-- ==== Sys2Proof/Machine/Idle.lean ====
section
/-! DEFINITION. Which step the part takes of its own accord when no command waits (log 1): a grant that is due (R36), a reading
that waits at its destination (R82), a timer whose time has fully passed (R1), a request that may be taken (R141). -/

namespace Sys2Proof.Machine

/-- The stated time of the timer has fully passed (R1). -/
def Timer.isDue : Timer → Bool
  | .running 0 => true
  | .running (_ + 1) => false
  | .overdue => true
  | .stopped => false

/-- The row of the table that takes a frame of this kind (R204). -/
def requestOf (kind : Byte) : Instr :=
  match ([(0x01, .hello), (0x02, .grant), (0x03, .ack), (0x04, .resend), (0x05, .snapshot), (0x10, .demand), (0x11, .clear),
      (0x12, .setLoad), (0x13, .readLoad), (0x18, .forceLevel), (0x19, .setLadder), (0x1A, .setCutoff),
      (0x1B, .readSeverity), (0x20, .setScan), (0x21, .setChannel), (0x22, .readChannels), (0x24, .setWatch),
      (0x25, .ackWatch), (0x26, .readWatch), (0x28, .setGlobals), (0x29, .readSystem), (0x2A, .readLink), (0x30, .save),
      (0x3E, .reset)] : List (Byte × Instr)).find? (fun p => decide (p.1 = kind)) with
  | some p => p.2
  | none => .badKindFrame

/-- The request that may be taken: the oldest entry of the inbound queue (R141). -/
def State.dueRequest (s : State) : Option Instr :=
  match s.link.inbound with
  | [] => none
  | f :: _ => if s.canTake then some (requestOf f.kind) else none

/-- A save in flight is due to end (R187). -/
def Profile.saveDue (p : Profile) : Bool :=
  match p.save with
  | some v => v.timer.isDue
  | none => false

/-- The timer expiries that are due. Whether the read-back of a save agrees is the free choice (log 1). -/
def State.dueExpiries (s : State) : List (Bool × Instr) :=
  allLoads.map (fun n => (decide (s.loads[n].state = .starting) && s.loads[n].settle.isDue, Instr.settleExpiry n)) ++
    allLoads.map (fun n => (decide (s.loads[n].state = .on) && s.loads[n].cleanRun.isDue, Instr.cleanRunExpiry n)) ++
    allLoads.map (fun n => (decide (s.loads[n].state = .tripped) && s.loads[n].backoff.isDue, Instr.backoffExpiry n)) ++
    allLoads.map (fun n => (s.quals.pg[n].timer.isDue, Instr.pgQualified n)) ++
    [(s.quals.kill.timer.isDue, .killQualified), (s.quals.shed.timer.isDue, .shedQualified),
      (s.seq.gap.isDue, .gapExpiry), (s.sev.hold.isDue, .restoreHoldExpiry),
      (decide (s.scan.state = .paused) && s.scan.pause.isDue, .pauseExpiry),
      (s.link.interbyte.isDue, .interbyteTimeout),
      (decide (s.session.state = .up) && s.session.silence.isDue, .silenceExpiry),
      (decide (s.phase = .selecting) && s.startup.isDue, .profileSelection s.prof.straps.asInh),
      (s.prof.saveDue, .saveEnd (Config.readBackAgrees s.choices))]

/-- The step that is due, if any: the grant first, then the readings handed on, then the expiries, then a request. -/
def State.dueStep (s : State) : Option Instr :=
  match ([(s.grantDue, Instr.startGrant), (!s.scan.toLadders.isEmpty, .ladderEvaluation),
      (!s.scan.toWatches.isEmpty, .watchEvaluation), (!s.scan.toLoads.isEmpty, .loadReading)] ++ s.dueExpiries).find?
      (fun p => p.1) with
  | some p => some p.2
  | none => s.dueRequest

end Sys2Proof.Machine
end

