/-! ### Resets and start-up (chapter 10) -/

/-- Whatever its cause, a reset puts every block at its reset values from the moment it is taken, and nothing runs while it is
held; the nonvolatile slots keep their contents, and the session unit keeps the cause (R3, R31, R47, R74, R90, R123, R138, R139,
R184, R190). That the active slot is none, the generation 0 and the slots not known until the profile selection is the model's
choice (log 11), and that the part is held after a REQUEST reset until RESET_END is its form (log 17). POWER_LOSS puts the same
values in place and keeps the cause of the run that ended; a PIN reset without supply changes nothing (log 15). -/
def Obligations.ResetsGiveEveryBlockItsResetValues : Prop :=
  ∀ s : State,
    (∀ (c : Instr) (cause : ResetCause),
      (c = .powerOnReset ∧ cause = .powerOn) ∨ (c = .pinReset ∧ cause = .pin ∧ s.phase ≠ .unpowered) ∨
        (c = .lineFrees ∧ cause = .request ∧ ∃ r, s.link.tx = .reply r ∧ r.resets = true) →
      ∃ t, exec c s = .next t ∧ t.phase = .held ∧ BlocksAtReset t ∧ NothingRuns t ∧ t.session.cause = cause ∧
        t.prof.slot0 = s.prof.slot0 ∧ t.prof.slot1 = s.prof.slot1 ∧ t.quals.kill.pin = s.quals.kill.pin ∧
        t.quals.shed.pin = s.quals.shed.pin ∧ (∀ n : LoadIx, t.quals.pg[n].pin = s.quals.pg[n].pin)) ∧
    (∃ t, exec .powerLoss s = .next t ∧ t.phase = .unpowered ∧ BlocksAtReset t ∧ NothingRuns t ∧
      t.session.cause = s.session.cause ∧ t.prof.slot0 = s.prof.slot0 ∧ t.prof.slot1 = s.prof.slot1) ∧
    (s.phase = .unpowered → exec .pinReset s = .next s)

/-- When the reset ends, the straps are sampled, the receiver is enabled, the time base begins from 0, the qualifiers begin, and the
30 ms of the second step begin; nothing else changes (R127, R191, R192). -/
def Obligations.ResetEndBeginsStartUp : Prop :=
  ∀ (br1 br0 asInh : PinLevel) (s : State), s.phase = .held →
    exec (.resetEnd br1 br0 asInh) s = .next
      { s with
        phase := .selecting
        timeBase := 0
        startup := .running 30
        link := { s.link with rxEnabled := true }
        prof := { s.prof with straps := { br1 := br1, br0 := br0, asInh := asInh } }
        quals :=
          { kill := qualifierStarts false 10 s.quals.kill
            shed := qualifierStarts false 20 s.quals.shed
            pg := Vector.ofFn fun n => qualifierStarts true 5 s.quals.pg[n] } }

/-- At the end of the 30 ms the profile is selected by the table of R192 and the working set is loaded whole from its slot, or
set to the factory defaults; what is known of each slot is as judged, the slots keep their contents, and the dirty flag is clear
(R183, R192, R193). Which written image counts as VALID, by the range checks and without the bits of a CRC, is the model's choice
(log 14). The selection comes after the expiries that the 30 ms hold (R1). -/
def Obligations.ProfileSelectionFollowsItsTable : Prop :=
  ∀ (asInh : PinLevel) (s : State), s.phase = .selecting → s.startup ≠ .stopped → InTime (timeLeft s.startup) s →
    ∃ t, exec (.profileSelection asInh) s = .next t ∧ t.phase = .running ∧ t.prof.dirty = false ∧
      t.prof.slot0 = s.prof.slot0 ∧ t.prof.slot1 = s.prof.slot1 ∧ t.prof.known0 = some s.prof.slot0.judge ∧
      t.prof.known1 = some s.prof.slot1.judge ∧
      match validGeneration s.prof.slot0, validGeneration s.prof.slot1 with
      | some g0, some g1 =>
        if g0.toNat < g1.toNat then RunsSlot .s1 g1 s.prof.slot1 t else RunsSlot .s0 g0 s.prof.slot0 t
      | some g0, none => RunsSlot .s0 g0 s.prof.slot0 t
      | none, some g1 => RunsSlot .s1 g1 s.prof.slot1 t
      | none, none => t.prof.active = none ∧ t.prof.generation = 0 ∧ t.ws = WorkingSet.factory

-- -- --

What you will do: Every line with the string "isDue" in the material should be returned.

Solution to this exercise:
def Timer.isDue : Timer → Bool
  | some v => v.timer.isDue
  allLoads.map (fun n => (decide (s.loads[n].state = .starting) && s.loads[n].settle.isDue, Instr.settleExpiry n)) ++
    allLoads.map (fun n => (decide (s.loads[n].state = .on) && s.loads[n].cleanRun.isDue, Instr.cleanRunExpiry n)) ++
    allLoads.map (fun n => (decide (s.loads[n].state = .tripped) && s.loads[n].backoff.isDue, Instr.backoffExpiry n)) ++
    allLoads.map (fun n => (s.quals.pg[n].timer.isDue, Instr.pgQualified n)) ++
    [(s.quals.kill.timer.isDue, .killQualified), (s.quals.shed.timer.isDue, .shedQualified),
      (s.seq.gap.isDue, .gapExpiry), (s.sev.hold.isDue, .restoreHoldExpiry),
      (decide (s.scan.state = .paused) && s.scan.pause.isDue, .pauseExpiry),
      (s.link.interbyte.isDue, .interbyteTimeout),
      (decide (s.session.state = .up) && s.session.silence.isDue, .silenceExpiry),
      (decide (s.phase = .selecting) && s.startup.isDue, .profileSelection s.prof.straps.asInh),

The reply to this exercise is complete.